Return every line below exactly as written.

+-------+

-- ==== Sys2Proof/Tests/Slice0.lean ====
section
/-! SUPPORT. Tests: the checks of well-formedness, the encoding vectors and illegal words of spec/95_test_vectors.md, one
step of each command on a small state with the values that file gives, and for every statement of
Sys2Proof/Certificates/Slice0/Obligations.lean with hypotheses a state and operands that meet them. -/

namespace Sys2Proof.Tests

open Sys2Proof Sys2Proof.Machine

/-! ## Helpers -/

/-- The next state of an outcome (the reset state for any other outcome). -/
def after (r : StepResult) : State :=
  match r with
  | .next t => t
  | .fault _ => State.reset
  | .refused _ => State.reset

/-- The reset state with some sample registers set. -/
def withX (xs : List (Reg × Word)) : State := xs.foldl (fun s p => setX s p.1 p.2) State.reset

/-- What one command leaves of the reset state with some sample registers set. -/
def ran (i : Instr) (xs : List (Reg × Word)) : State := after (exec i (withX xs))

/-- One step of the machine on the reset state with some sample registers set, the host presenting one word. -/
def stepped (c : CommandWord) (xs : List (Reg × Word)) : State :=
  after (step { withX xs with input := [.command c] })

/-- A state with one-pole unit 5 at a coefficient and a history. -/
def withOp (a0 z1 : F32) (xs : List (Reg × Word)) : State := setOp (withX xs) 5 { fc := 0x447A0000#32, a0 := a0, z1 := z1 }

/-- One-pole units with coefficient 0.5 and no history, so that no value of NUM enters. -/
def plainOps : Vector OnePole Config.NOP := Vector.replicate Config.NOP { fc := fZero, a0 := fHalf, z1 := fZero }

/-- The dyadic lowpass of program P4 in biquad unit 3, with a history. -/
def withBq (z1 z2 : F32) (xs : List (Reg × Word)) : State :=
  setBq (withX xs) 3
    { ty := .lpf, fc := 0x447A0000#32, q := fSqrt1_2, gain := fZero, z1 := z1, z2 := z2
      coef := { a0 := 0x3E000000#32, a1 := 0x3E800000#32, a2 := 0x3E000000#32, b1 := 0xBF000000#32, b2 := fZero } }

/-- An ADSR envelope in unit 0 with steps 20000, 10000, 15000 and sustain 40000. -/
def withEnv (mode : EnvMode) (st : EnvState) (level : Word) (gate : Bool) (xs : List (Reg × Word)) : State :=
  setEnv (withX xs) 0
    { mode := mode, st := st, level := level, astep := 20000#16, dstep := 10000#16, rstep := 15000#16
      sus := 40000#16, gate := gate }

/-- A meter in unit 0 with COEF 0.5 and HOLDCFG 3. -/
def withLm (presel : Option (Fin Config.NBQ)) (level peak : F32) (hold : Word) (xs : List (Reg × Word)) : State :=
  setLm (withX xs) 0
    { fcs := 0x41200000#32, coef := fHalf, holdCfg := 3#32, presel := presel, level := level, peak := peak
      hold := hold }

/-- Delay line 1 with some cells. -/
def withCells (dp : Word) (cells : Memory) (xs : List (Reg × Word)) : State :=
  { withX xs with dl := State.reset.dl.set 1 { dp := dp, buf := cells } }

+-------+

▸ **SOLUTION**
-- ==== Sys2Proof/Tests/Slice0.lean ====
section
/-! SUPPORT. Tests: the checks of well-formedness, the encoding vectors and illegal words of spec/95_test_vectors.md, one
step of each command on a small state with the values that file gives, and for every statement of
Sys2Proof/Certificates/Slice0/Obligations.lean with hypotheses a state and operands that meet them. -/

namespace Sys2Proof.Tests

open Sys2Proof Sys2Proof.Machine

/-! ## Helpers -/

/-- The next state of an outcome (the reset state for any other outcome). -/
def after (r : StepResult) : State :=
  match r with
  | .next t => t
  | .fault _ => State.reset
  | .refused _ => State.reset

/-- The reset state with some sample registers set. -/
def withX (xs : List (Reg × Word)) : State := xs.foldl (fun s p => setX s p.1 p.2) State.reset

/-- What one command leaves of the reset state with some sample registers set. -/
def ran (i : Instr) (xs : List (Reg × Word)) : State := after (exec i (withX xs))

/-- One step of the machine on the reset state with some sample registers set, the host presenting one word. -/
def stepped (c : CommandWord) (xs : List (Reg × Word)) : State :=
  after (step { withX xs with input := [.command c] })

/-- A state with one-pole unit 5 at a coefficient and a history. -/
def withOp (a0 z1 : F32) (xs : List (Reg × Word)) : State := setOp (withX xs) 5 { fc := 0x447A0000#32, a0 := a0, z1 := z1 }

/-- One-pole units with coefficient 0.5 and no history, so that no value of NUM enters. -/
def plainOps : Vector OnePole Config.NOP := Vector.replicate Config.NOP { fc := fZero, a0 := fHalf, z1 := fZero }

/-- The dyadic lowpass of program P4 in biquad unit 3, with a history. -/
def withBq (z1 z2 : F32) (xs : List (Reg × Word)) : State :=
  setBq (withX xs) 3
    { ty := .lpf, fc := 0x447A0000#32, q := fSqrt1_2, gain := fZero, z1 := z1, z2 := z2
      coef := { a0 := 0x3E000000#32, a1 := 0x3E800000#32, a2 := 0x3E000000#32, b1 := 0xBF000000#32, b2 := fZero } }

/-- An ADSR envelope in unit 0 with steps 20000, 10000, 15000 and sustain 40000. -/
def withEnv (mode : EnvMode) (st : EnvState) (level : Word) (gate : Bool) (xs : List (Reg × Word)) : State :=
  setEnv (withX xs) 0
    { mode := mode, st := st, level := level, astep := 20000#16, dstep := 10000#16, rstep := 15000#16
      sus := 40000#16, gate := gate }

/-- A meter in unit 0 with COEF 0.5 and HOLDCFG 3. -/
def withLm (presel : Option (Fin Config.NBQ)) (level peak : F32) (hold : Word) (xs : List (Reg × Word)) : State :=
  setLm (withX xs) 0
    { fcs := 0x41200000#32, coef := fHalf, holdCfg := 3#32, presel := presel, level := level, peak := peak
      hold := hold }

/-- Delay line 1 with some cells. -/
def withCells (dp : Word) (cells : Memory) (xs : List (Reg × Word)) : State :=
  { withX xs with dl := State.reset.dl.set 1 { dp := dp, buf := cells } }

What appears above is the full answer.